У телег пулеметы со щитами, похожими на зеленые тарелки, пулеметные ленты, винтовки.
На телеге с низким передком, прикрытой рваным брезентом, метался раненый. Авдотья Стещенкова поила его из деревянной чашки и уговаривала:
— А ты не стони, пройдет!
Потная толпа плотно набилась между телег. И телеги, казалось, тоже вспотели, стиснутые бушующими людьми.
— О-о-о-у-у-у!..
Вершинин с болью во всем теле, точно его подкидывал на штыки этот бессловный рев, оглушая себя нутряным криком, орал:
— Не давай землю японсу-у!.. Все отымем! Не давай!
И никак не мог закрыть глотку. Все ему казалось мало. Иные слова не приходили.
— Не да-ва-й!..
Толпа тянула за ним:
— А-а-а!..
И вот на мгновенье стихла. Вздохнула.
Ветер нес запах пота.
Партизаны митинговали.
Лицо Васьки Окорока, рыжее, как подсолнечник, буйно металось в толпе, и потрескавшиеся от жары губы шептали:
— На-роду-то… Народу-то мильёны, товарищи!..
Высокий, мясистый, похожий на вздыбленную лошадь,
Никита Вершинин орал с пня:
— Главна — не давай-й!.. Придет суда скора армия… советска, а ты не давай… старик!..
Как рыба, попавшая в невод, туго бросается в мотню, так кинулись все на одно слово:
— Не-е да-а-а-вай!!
И казалось — вот-вот обрушится слово, переломится и появится что-то непонятное, злобное, как тайфун.
В это время корявый мужичонка в шелковой малиновой рубахе, прижимая руки к животу, пронзительным голоском подтвердил:
— А верю, ведь верна!..
— Потому — за нас Питер… Бояться нечего… Японец-что, японец легок… кисея!..
— Верна, парень, верна! — визжал мужичонка.
Густая, потная тысячная толпа топтала его визг:
— Верна-а…
— Не да-а-ай!..
— На-а!..
— О-о-о-у-у-у!!
— О-о!!!
XVПосле митинга Никита Вершинин выпил ковш самогонки и пошел к морю.
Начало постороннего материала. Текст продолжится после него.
-- ==== Sys2Proof/Laws/Commands.lean ====
section
/-! SUPPORT. One lemma for each shared operation of a command: serving a message, answering it, sending records and
events, and a core's running operation.  Later proofs cite these and do not unfold the operations. -/

namespace Sys2Proof.Machine

variable {s t u : State} {c : Cmd}

/-! ### Serving a message (R326, R333) -/

theorem serve_of_takes {f : Nat} {mine : Nat → Nat → Bool} (run : State → Cmd → State) (h : s.Takes f mine c u) :
    s.serve_ f mine run = run u c := by
  obtain ⟨m, rest, hi, ho, hm, hb, hst, rfl, hc⟩ := h
  have hb' : (m.block && !(s.func f).bme) = false := by
    cases hbl : m.block <;> simp_all
  simp [State.serve_, hi, ho, hm, hb', hst, hc]

theorem command_of_takesOp {f opc : Nat} (run : State → Cmd → State) (h : s.TakesOp f opc c u) :
    s.command f opc run = run u c := serve_of_takes run h

theorem serve_of_closed {f : Nat} (mine : Nat → Nat → Bool) (run : State → Cmd → State) (h : s.mailOpen f = false) :
    s.serve_ f mine run = s := by
  unfold State.serve_
  split <;> simp [h]

theorem serve_of_empty {f : Nat} (mine : Nat → Nat → Bool) (run : State → Cmd → State) (h : (s.func f).inbox = []) :
    s.serve_ f mine run = s := by
  simp [State.serve_, h]

/-- A message that fails a check of R333 is answered with that check's status, and the command's own meaning is not
reached. -/
theorem serve_of_checkFails {f : Nat} {mine : Nat → Nat → Bool} (run : State → Cmd → State) {m : Msg} {rest : List Msg}
    {st : Status} (hi : (s.func f).inbox = m :: rest) (ho : s.mailOpen f = true) (hm : mine m.opc m.a1 = true)
    (hb : m.block = true → (s.func f).bme = true) (hst : (s.func f).stuffed = false)
    (hc : (s.onFunc f fun x => { x with inbox := rest }).checked f m = .error st) :
    s.serve_ f mine run
      = (s.onFunc f fun x => { x with inbox := rest }).complete f m.tag m.opc (bit m.flags 1)
          { status := st, polder := namedPolder m.opc m.inline_ } := by
  have hb' : (m.block && !(s.func f).bme) = false := by
    cases hbl : m.block <;> simp_all
  simp [State.serve_, hi, ho, hm, hb', hst, hc]

/-! ### Outputs (R324) -/

theorem output_of_none (l : List Byte) (a : Answer) (h : c.out = 0) :
    s.output c l a = s.answer c { a with outBytes := 0 } := by
  simp [State.output, Cmd.fits, State.writeOut, h]

theorem output_of_small (l : List Byte) (a : Answer) (h : c.fits l.length = false) :
    s.output c l a = s.refuse c .bound := by
  simp [State.output, h]

/-! ### Records, events and short words (R327-R330) -/

/-- `t` differs from `s` only in what sending to function `f` touches; no other function's registers differ. -/
def SendsTo (f : Nat) (s t : State) : Prop := s.OnlySends t ∧ ∀ g, g ≠ f → t.func g = s.func g

variable {f : Nat}

theorem SendsTo.refl (s : State) : SendsTo f s s := ⟨rfl, fun _ _ => rfl⟩

theorem SendsTo.trans (h : SendsTo f s t) (k : SendsTo f t u) : SendsTo f s u := by
  refine ⟨?_, fun g hg => (k.2 g hg).trans (h.2 g hg)⟩
  have h1 := h.1
  have k1 := k.1
  unfold State.OnlySends at *
  rw [k1, h1]

theorem sendsTo_onFunc (s : State) (g : Func → Func) : SendsTo f s (s.onFunc f g) :=
  ⟨rfl, fun k hk => by simp [Ne.symm hk]⟩

theorem sendsTo_addLog (s : State) (a b c d e g : Nat) : SendsTo f s (s.addLog a b c d e g) := ⟨rfl, fun _ _ => rfl⟩

theorem sendsTo_hostWrite {a : Nat} {l : List Byte} (h : s.hostWrite f a l = some t) : SendsTo f s t := by
  unfold State.hostWrite at h
  split at h
  · cases h
    exact ⟨rfl, fun _ _ => rfl⟩
  · cases h

theorem sendsTo_signal (s : State) (v : Nat) : SendsTo f s (s.signal f v) := by
  unfold State.signal
  dsimp only
  split
  · exact ⟨rfl, fun _ _ => rfl⟩
  · exact ⟨rfl, fun k hk => by simp [Ne.symm hk]⟩

theorem sendsTo_sendWords (s : State) (ws : List Word) : SendsTo f s (s.sendWords f ws) := by
  unfold State.sendWords
  dsimp only
  split
  · exact (sendsTo_onFunc s _).trans (sendsTo_signal _ _)
  · exact sendsTo_onFunc s _

theorem sendsTo_reread (s : State) : SendsTo f s (s.reread f) := by
  unfold State.reread
  split
  · exact .refl s
  · split
    · exact .refl s
    · dsimp only
      split
      · exact sendsTo_onFunc s _
      · exact sendsTo_addLog s _ _ _ _ _ _

theorem sendsTo_writeRecord (s : State) (e : Bool) (l : List Byte) : SendsTo f s (s.writeRecord f e l) := by
  unfold State.writeRecord
  split
  · exact .refl s
  · split
    · exact sendsTo_addLog s _ _ _ _ _ _
    · next h => exact (sendsTo_hostWrite h).trans ((sendsTo_onFunc _ _).trans (sendsTo_signal _ _))

theorem sendsTo_flushAux (n : Nat) (s : State) : SendsTo f s (State.flushAux f n s) := by
  induction n generalizing s with
  | zero => exact .refl s
  | succ n ih =>
    unfold State.flushAux
    split
    · next d rest r _ _ =>
      split
      · exact .refl s
      · have hr : SendsTo f s (if r.full then s.reread f else s) := by
          split
          · exact sendsTo_reread s
          · exact .refl s
        dsimp only
        generalize (if r.full then s.reread f else s) = u at hr ⊢
        split
        · exact hr
        · split
          · exact hr
          · split
            · exact hr.trans (((sendsTo_onFunc _ _).trans (sendsTo_writeRecord _ _ _)).trans (ih _))
            · exact hr.trans (((sendsTo_onFunc _ _).trans (sendsTo_writeRecord _ _ _)).trans (ih _))
    · exact .refl s

/-- Everything that writing due records touches. -/
theorem sendsTo_flush (s : State) : SendsTo f s (s.flush f) := sendsTo_flushAux _ s

/-- Everything that answering a command touches: the registers of its function, host memory, the messages sent and the
error log. -/
theorem sendsTo_post (s : State) (tag opc : Nat) (n : Bool) (a : Answer) : SendsTo f s (s.post f tag opc n a) := by
  unfold State.post
  dsimp only
  split
  · exact ((sendsTo_onFunc s _).trans (sendsTo_flush _)).trans (sendsTo_sendWords _ _)
  · exact (sendsTo_onFunc s _).trans (sendsTo_flush _)

theorem sendsTo_complete (s : State) (tag opc : Nat) (n : Bool) (a : Answer) :
    SendsTo f s (s.complete f tag opc n a) := (sendsTo_onFunc s _).trans (sendsTo_post _ _ _ _ _)

theorem sendsTo_answer (s : State) (c : Cmd) (a : Answer) : SendsTo c.func s (s.answer c a) := sendsTo_complete s _ _ _ a

theorem sendsTo_refuse (s : State) (c : Cmd) (st : Status) : SendsTo c.func s (s.refuse c st) := sendsTo_answer s c _

theorem sendsTo_eventTo (s : State) (p r0 r1 code : Nat) : SendsTo f s (s.eventTo f p r0 r1 code) := by
  unfold State.eventTo
  split
  · exact sendsTo_onFunc s _
  · exact (sendsTo_onFunc s _).trans (sendsTo_flush _)

/-- An event reaches the PF and the polder's holder, and no other function. -/
theorem event_only (s : State) (p r0 r1 code : Nat) :
    s.OnlySends (s.event p r0 r1 code)
      ∧ ∀ g, g ≠ 0 → g ≠ s.holder p → (s.event p r0 r1 code).func g = s.func g := by
  have h0 : SendsTo 0 s (s.eventTo 0 (if p < 24 then p else 0xFFFF) r0 r1 code) := sendsTo_eventTo s _ _ _ _
  unfold State.event
  split
  · exact ⟨rfl, fun _ _ _ => rfl⟩
  · dsimp only
    generalize s.eventTo 0 (if p < 24 then p else 0xFFFF) r0 r1 code = u at h0 ⊢
    split
    · have h1 : SendsTo (s.holder p) u (u.eventTo (s.holder p) p r0 r1 code) := sendsTo_eventTo _ _ _ _ _
      refine ⟨?_, fun g g0 gh => (h1.2 g gh).trans (h0.2 g g0)⟩
      have a := h0.1
      have b := h1.1
      unfold State.OnlySends at *
      rw [b, a]
    · exact ⟨h0.1, fun g g0 _ => h0.2 g g0⟩

/-! ### The running operation of a core (R89, R97) -/

/-- A V-core whose running operation has another opcode, or may not run, does nothing. -/
theorem vRun_of_idle {core opc : Nat} (g : VCore → VEnv → Nat → VCore × Option (Status × Nat)) (x : VCore → Nat → Nat)
    (h : runnable vOpc vQueue vFoot opc 0 (s.vcore core).ops = none) : s.vRun core opc g x = s := by
  simp [State.vRun, h]

/-- On a V-core that holds no sluice ring, the operation acts on the core alone and leaves its queue. -/
theorem vOp_of_runnable {core opc : Nat} (g : VCore → VEnv → Nat → VCore) {b r : List Op} {o : Op}
    (hs : s.standsStill core = false)
    (h : runnable vOpc vQueue vFoot opc 0 (s.vcore core).ops = some (b, o, r)) (h8 : core % 64 ≠ 58)
    (h9 : core % 64 ≠ 59) :
    s.vOp core opc g
      = (s.lostCycles (s.vcore core).stirred).2.setVcore core
          ((s.vcore core).after (s.vEnv core) b r o (fun c e w => (g c e w, none))
            (s.lostCycles (s.vcore core).stirred).1) := by
  simp [State.vOp, State.unlessHeld, hs, State.vRun, h, State.ringBlur, State.spoil, h8, h9]

end Sys2Proof.Machine
end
Он сел на камень подле китайца, сказал:
— Подбери ноги — штаны измочишь. Пошто на митингу не шел, Сенька?
— Нисиво, — проговорил китаец, — мне ни нада… Мне так зынаю, зынаю псе… шанго.
— Ноги-то подбери!
— Нисиво. Солнышко тепыло еси. Нисиво-а!..
Вершинин насупился и строго, глядя куда-то подле китайца, с расстановкой сказал:
— Беспорядку много. Народу сколь тратится, а все в туман… У меня, Сенька, душа пищит, как котенка на морозе бросили… да-а… Мост вот взорвем — строить придется.
Вершинин подобрал живот, так что ребра натянулись под рубашкой, как ивняк под засохшим илом, и, наклонившись к китайцу, с потемневшим лицом испытующе спросил:
— А ты… как думаешь… А? Пошто эта, а?..
Син Бин-у, торопливо натягивая петли на деревянные пуговицы кофты, оробело отполз.
— Ни зынаю. Гори-гори!.. Ни зынаю!..
Вершинин, склонившись над отползающим китайцем, глубоко оседая в песке тяжелыми сапогами, тоскливо и не надеясь на ответ, спрашивал:
— Зря, что ль, молчишь-то?.. Ну?..
Китайцу показалось, что вставать никак нельзя, он залепетал:
— Нисиво!.. Нисиво не зынаю!..
Вершинин почувствовал ослабление тела, сел на камень.
— Ну вас к черту!.. Никто не знат, не понимат… Разбудили, побежали, а дале что?..
И, осев плотно на камне, как леший, устало сказал подходившему Окороку:
— Не то народ умом оскудел, не то я…
— Чего? — спросил тот.
— На смерть лезет народ.
— Куда?
— Броневик-то брать. Миру побьют много. И то в смерть, как снег в полынью, несет людей.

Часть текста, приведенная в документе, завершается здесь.